ABSTRACT: Groundwater ecosystems are low productivity environments due to the small amount and poor quality of organic carbon, and nutrient limitation (N, P). However, field data show the overall presence of degradable DOC. Studies exploring the relationship between carbon properties, nutrient availability and microbial production, as well as possible priming in groundwater are missing. In multi-factorial groundwater batch experiments, we investigated the effect of various organic carbon sources (acetate, organic fertilizer, fulvic acids, humic acids) and nutrients (N, P) to DOC degradation, bacterial production and growth efficiency.
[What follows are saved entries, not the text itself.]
-- ==== Sys2Proof/Machine/Ops.lean ====
section
/-! DEFINITION. The named operations over memory, registers, results in flight, tile cycles, traps and partition halts
that every meaning is built from. -/

namespace Sys2Proof.Machine

/-! ### Maps in canonical form -/

/-- The entry of key `a`; `z` where none is listed. -/
def look {β : Type} (z : β) : List (Nat × β) → Nat → β
  | [], _ => z
  | (b, v) :: r, a => if a = b then v else if a < b then z else look z r a

/-- The map with `v` at key `a`, keeping the canonical form. -/
def put {β : Type} [DecidableEq β] (z : β) : List (Nat × β) → Nat → β → List (Nat × β)
  | [], a, v => if v = z then [] else [(a, v)]
  | (b, w) :: r, a, v =>
    if a < b then (if v = z then (b, w) :: r else (a, v) :: (b, w) :: r)
    else if a = b then (if v = z then r else (a, v) :: r)
    else (b, w) :: put z r a v

/-- The map without the keys from `lo` to `hi - 1`. -/
def wipe {β : Type} (lo hi : Nat) (m : List (Nat × β)) : List (Nat × β) :=
  m.filter fun e => !(decide (lo ≤ e.1) && decide (e.1 < hi))

/-- Canonical form: keys strictly rising from above `k` (none: from anywhere), no entry equal to `z`. -/
def mapWf {β : Type} [DecidableEq β] (z : β) : Option Nat → List (Nat × β) → Bool
  | _, [] => true
  | k, (a, v) :: r => (match k with | none => true | some b => decide (b < a)) && decide (v ≠ z) && mapWf z (some a) r

/-- The canonical form of memory (every byte of memory reads 0 where nothing is listed). -/
def Memory.wf (m : Mem) : Bool := mapWf (0 : Byte) none m

/-- The canonical form of owner tags and key slots. -/
def Tags.wf (m : Tags) : Bool := mapWf 0 none m

/-- `n` bytes of a memory from an address on. -/
def memBytes (m : Mem) : Nat → Nat → List Byte
  | _, 0 => []
  | a, n + 1 => look 0 m a :: memBytes m (a + 1) n

/-- Bytes written one after another from an address on. -/
def memWrite (m : Mem) : Nat → List Byte → Mem
  | _, [] => m
  | a, b :: r => memWrite (put 0 m a b) (a + 1) r

/-- Bytes from an address on as cells in canonical form. -/
def cellsAt (a : Nat) (bs : List Byte) : Mem := ((List.range bs.length).zip bs).filterMap fun e =>
  if e.2 = 0 then none else some (a + e.1, e.2)

/-- Memory with other cells in the `n` bytes from `a` on. -/
def splice (m : Mem) (a n : Nat) (w : Mem) : Mem :=
  (m.filter fun e => decide (e.1 < a)) ++ w ++ m.filter fun e => decide (a + n ≤ e.1)

/-- The number of bytes read little-endian. -/
def leNat : List Byte → Nat
  | [] => 0
  | b :: r => b.toNat + 256 * leNat r

/-- `n` bytes of a number, little-endian. -/
def leBytes : Nat → Nat → List Byte
  | 0, _ => []
  | k + 1, x => BitVec.ofNat 8 x :: leBytes k (x / 256)

/-- Bytes paired with the addresses they go to. -/
def place (a : Nat) : List Byte → List (Nat × Byte)
  | [] => []
  | b :: r => (a, b) :: place (a + 1) r

/-- A value put into a list in front of the first that it comes before. -/
def insertBy {α : Type} (before : α → α → Bool) (x : α) : List α → List α
  | [] => [x]
  | y :: r => if before x y then x :: y :: r else y :: insertBy before x r

/-- A list put in order; values of which neither comes before the other keep theirs. -/
def sortBy {α : Type} (before : α → α → Bool) (l : List α) : List α := l.foldl (fun r x => insertBy before x r) []

/-! ### Buffers and owner tags (R239, R259) -/

/-- The owner tag of a line (R259). -/
def Buf.tag (b : Buf) (line : Nat) : Nat := look b.all b.owner line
Focusing on DOC concentrations, total cell counts, ATP, and bacterial carbon production, our study revealed several important findings. The type of organic carbon offered influenced bacterial growth pattern with lower assimilation efficiencies for the labile but energetically least favorable compound (acetate). Growth on acetate was soon P-limited, while more complex DOM (humic acids) sustained slow but long-term growth. Active but non-growing cells maintained continuous DOC turnover at nutrient limitation. The overall bacterial carbon production and growth efficiency ranged from <1 ng to >1 µg C l-1 h-1 and <0.1 to 28%, respectively. None of the experiments revealed evidence for priming in groundwater. This study is a first attempt to unravel the multiple limitations and energetic constraints facing microbial communities in oligotrophic groundwater. Future studies should evaluate these findings by including the sediment matrix which carries the major fraction of microbial biomass and by looking in more detail at the structural characteristics and availability of DOM and P species.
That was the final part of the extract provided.